English | 中文 | Русский | Français
2,590 Posts served
8,335 Conversations started
One of the nice things about working on open source code is that any interesting findings can be freely discussed, such as in this blog. With that in mind I recently took up a project to optimize performance of the popular LAME mp3 encoder. Over the years I had seen LAME used in several other studies involving threading, compiler optimization, new architecture evaluation and the like. I wasn’t sure if any new frontier remained for me to discover. However, an initial VTune profiling session turned up some “low hanging fruit” optimization targets that I picked apart for a 70% reduction in encode time. I’ll try to cover these changes in detail over the next few posts.
The first thing that jumped out from the VTune run was a function called “quantize_xrpow_lines”. This was one of the top hotspot functions, consuming about 10% of the total run-time. Here is a link to the latest source file residing on Sourceforge:
http://lame.cvs.sourceforge.net/viewvc/lame/lame/libmp3lame/takehiro.c?revision=1.75&view=markup
The code employs a bit of trickery known as the “Takehiro IEEE754 hack” which uses a sequence of adds to convert a floating point value to its integer counterpart. The hack was conceived back in 2000, during the era of MSVC++ 6.0 which used an expensive _ftol service routine to convert floats to ints. Coincidentally I wrote an article about this issue back then that is still on-line at http://software.intel.com/en-us/articles/fast-floating-point-to-integer-conversions/ (note you may need to Google for it, the page has moved around more than transient NBA coach Larry Brown over the years). The gist of the paper is that prior to the Pentium III, the x86 ISA did not provide instructions that explicitly performed the float-to-int truncation cast required by the ANSI C standard. The ftol routine had to modify the FP control word to achieve this behavior on the x87 stack. At that time, the “magic float” hack was a method to improve convert performance without requiring any of the new SSE instructions that were emerging on the latest CPU’s.
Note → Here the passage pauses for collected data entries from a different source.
/-! ### Control flow (R41-R48, R80-R83, R286-R290, R300, R319, R322, R415, R416) -/

/-- R22, R83, R286, R289, R290, R319, R322, R80, R81, R415, R416: Transfers of control complete at their target, which lies in the group's window of 4 GiB; one outside
it traps XLATE, a return to an address that is not a multiple of four ILLEGAL. CALL writes the next address to s119; nothing else is changed. Where the spec leaves
it open, this is the model's choice (log entry 62). WAITC goes on when at most B operations of the kind are outstanding, else it waits. YIELD puts the split at its
target at once and parks it: with a counter until at most sa operations are outstanding, without one from now on; it keeps its place in the order of issue (R228).
Nothing else is changed. -/
def Obligations.BranchesAndWaits : Prop :=
  (∀ (s : State) (gid k : Nat) (g : Group) (sp : Split) (off : BitVec 25) (o : BitVec 16) (c : BccCond) (sa : Reg),
        let jumps (i : Instr) (h : Group) (words : Int) : Prop :=
          (hiWord (g.target sp words) = g.window → Completes i s gid k h (loWord (g.target sp words)))
            ∧ (hiWord (g.target sp words) ≠ g.window → Traps i s gid k sp causeXLATE 127 0 0)
        let a := g.sreg sp sa.toNat
        let holds : Prop := match c with | .ne => a ≠ 0 | .eq => a = 0 | .lt => a.toInt < 0 | .ge => 0 ≤ a.toInt
        let link := g.sreg sp 119
        (Ready s gid k g sp (.bra off) → jumps (.bra off) g off.toInt)
          ∧ (Ready s gid k g sp (.bcc c sa o) → (holds → jumps (.bcc c sa o) g o.toInt) ∧ (¬ holds → Completes (.bcc c sa o) s gid k g (sp.after (.bcc c sa o))))
          ∧ (Ready s gid k g sp (.call off) → jumps (.call off) (g.setS k 119 (sp.pc + 4)) off.toInt)
          ∧ (Ready s gid k g sp .ret → (link.toNat % 4 = 0 → Completes .ret s gid k g link) ∧ (link.toNat % 4 ≠ 0 → Traps .ret s gid k sp causeILLEGAL 127 0 0))
          ∧ (Ready s gid k g sp .nop → Completes .nop s gid k g (sp.after .nop)))
    ∧ (∀ (s : State) (gid k : Nat) (g : Group) (sp : Split) (q : Counter) (b : SSrc) (sa : Reg) (off : BitVec 16) (y : Option Counter),
        let outstanding : Nat := match q with
          | .cpy => (s.copies.filter fun x => x.2.gid == gid).length
          | .msg => (s.msgs.filter fun x => x.2.gid == gid).length
          | .pbl => (s.pubs.filter fun x => x.2.gid == gid).length
        let i := Instr.waitc q b
        let j := Instr.yield y sa off
        let to' := g.target sp off.toInt
        let parked (x : Split) : Split := { x with
          pc := loWord to'
          wait := match y with
            | some c => .counter c (g.sreg sp sa.toNat).toNat true
            | none => .yield s.now
          cont := sp.pc
          exempt := false
          held := none
          stamp := s.nextId }
        (Ready s gid k g sp i →
            (outstanding ≤ (g.opB sp b).toNat → Completes i s gid k g (sp.after i))
              ∧ ((g.opB sp b).toNat < outstanding → Parks i s gid k g (.counter q (g.opB sp b).toNat false) (sp.after i)))
          ∧ (Ready s gid k g sp j →
            (hiWord to' = g.window → ∃ t, exec j s = .next { t with nextId := s.nextId + 1 } ∧ OnlyGroup s t gid { g with splits := tmod k parked g.splits })
              ∧ (hiWord to' ≠ g.window → Traps j s gid k sp causeXLATE 127 0 0)))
Getting back to the present day mindset, SSE has been around for years and the most common compilers will at least generate scalar forms of the instructions. Also, the hardware implementations of convert-truncate instructions (e.g. CVTTSS2SI) have improved to where they only take a few cycles on Core2 Duo. Since the hotspot code does two such converts in a tight loop, I wanted to see if the Takehiro hack was still providing the benefits originally intended.
Ultimately I found that disabling the hack and reverting to the original code leads to 30% faster encoding time, under certain compilation conditions. The best result comes from building with Intel Compiler 10.1 and the –QxT switch which targets Supplemental SSE3 code generation (note, -QxW SSE2 code generation is nearly as fast but I’m sure our compiler group would like to promote the latest switches). MSVC++ 2005 compilation also chips off significant encoding time as long as you use the switch combination “/arch:SSE2 /fp:fast”. Those parameters allow the compiler to generate SSE2 code by default and relax precision requirements. (Without the latter, MSVC will do all calculations in double precision, even if the source code specifies float data types. Double precision is free on the x87 floating-point stack, but in the SSE context you’ll see many CVTSS2SD and CVTSD2SS instructions throughout the code which will cripple performance.)
Finally, though it only gave a modest performance gain, I came up with a more concise coding of the “quantize_xrpow_lines” loop:
for(i=0; i < l; i++) { float x0 = xr[i] * istep; int rx0 = (int)x0; x0 += adj43[rx0]; ix[i] = (int)x0; }
The adj43 table lookup prevents a straightforward SIMD implementation,but the Intel Compiler can still vectorize this if you specify “#pragma vector always”. It uses shift and unpack operations to extract the rx0 indices into general purpose registers and gather the array values back into one xmm register. This measured about 20% faster in a microkernel (aka a test app separate from the full encoder), but didn’t trim off any appreciable encode time. Nonetheless, restructuring the loop in this fashion leaves it in better position to leverage SIMD hardware improvements down the line.